Return information about atoms of interest (i.e., slice the data DataFrame)

Parameters
  • indices – list of indices, if not provided all atom data is returned

  • columns – list of columns (e.g. [“resname”, “resid”, “chain”]), if not provided all columns are returned

Returns

numpy array containing a slice of molecule’s data

get_dipole_density(dipole_map, orig, min_val, V, outname, vox_in_window=3.0, eqn='gauss', T=310.15, P=101000.0, epsilonE=54.0, resolution=1.0)[source]

Method to generate an electron density map based on a voxel grid of dipole vectors

Parameters
  • dipole_map – The dipole map input.
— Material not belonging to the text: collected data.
-- ==== Sys2Proof/Syntax.lean ====
section
/-! DEFINITION. The commands of the QT240: one constructor per row of spec/opcode_table.json. A row is one whole step of
the part: an event on a pin or a line, an event of a block's own timebase, or the carrying out of one request. -/

namespace Sys2Proof

/-- The steps of the part, in the table's order. The step of a request (UNKNOWN_KIND to TAPESPEED, and the requests among
them) is the Message Interpreter's taking of the frame at the head of the Inbound Queue and its carrying out (R173): the
request's fields stand in that frame's payload, so the step has no operands of its own. RELEASE and STATUS have a count,
because R50 and R178 let other events fall inside them. -/
inductive Instr where
  /-- RESET_N goes low, power-up included (R179). -/
  | resetNAsserted
  /-- RESET_N goes high with the straps RATE1 and RATE0 at the given levels, true for high (R168, R180). -/
  | resetNReleased (rate1 rate0 : Bool)
  /-- The 10 ms of initialisation have passed (R180). -/
  | initialisationEnd
  /-- A character arrives on RXD: its 8 data bits, and whether its stop bit was sampled high (R168, R170). -/
  | rxdCharacter (byte : Byte) (stopHigh : Bool)
  /-- 2 ms have passed without a byte (R170). -/
  | frameGapTimeout
  /-- The CHECK byte of the record at the head of the Outbound Queue has been sent (R175). -/
  | recordSent
  /-- The queue arbiter admits the BAD_FRAME latch (R176). -/
  | badFrameAdmission
  /-- The queue arbiter admits the OVERRUN latch (R176). -/
  | overrunAdmission
  /-- The queue arbiter admits the FEED latch (R176). -/
  | feedNotice
  /-- The queue arbiter admits the oldest un-notified Miss List record (R34, R176). -/
  | missNotice
  /-- A frame whose KIND is no request's is taken (R173). -/
  | unknownKind
  | reset
  /-- STATUS: `reads` is how many of its eleven reads are made before another event of the part may fall (R178). -/
  | status (reads : Nat)
  | define
  | clear
  | halt
  | resume
  | setref
  | openDay
  | query
  | install
  | remove
  | dflush
  | dprobe
  | mpurge
  | tick
  /-- RELEASE: `entries` is how many staged entries are dealt with before another event of the part may fall (R50). -/
  | release (entries : Nat)
  | discard
  | heartbeat
  | watch
  /-- The Feed Watch's remaining time reaches zero (R56). -/
  | feedWatchExpiry
  /-- The Heat Scan's step interval expires (R105, R106). -/
  | heatScanStep
  | map
  | unmap
  | mflush
  | mprobe
  | mfind
  | settext
  | setattr
  | setpal
  | heatcfg
  | blink
  | band
  | showBand
  | paint
  | tapetext
  | tapespeed
  /-- The first line of vertical blanking (R153). -/
  | frameStart
  /-- The Painter's clear of one band (R128). -/
  | bandClear (band : BandIx)
  /-- The Painter's taking at the head of the Dirty List (R129). -/
  | taking
  /-- The Painter's third step, for one band (R132). -/
  | curtainRelease (band : BandIx)
  /-- The Raster's reading at the first active line (R147). -/
  | rasterReading
  deriving DecidableEq, Repr

end Sys2Proof
end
Can be generated with get_dipole_map above

  • orig – Origin points for voxel grid

  • min_val – Minimum coordinates of edge points for the voxel grid (i.e. a single x, y, z point defining the start point of the grid to match with the multipdb)

  • V – Volume of a voxel (can be found by resolution**3, but left blank in case later version institute a sphere)

  • outname – Name of electron density map file produced

  • vox_in_window – Amount of surrounding space to contribute to local dipole. vox_in_window * resolution gives window size (in Ang.)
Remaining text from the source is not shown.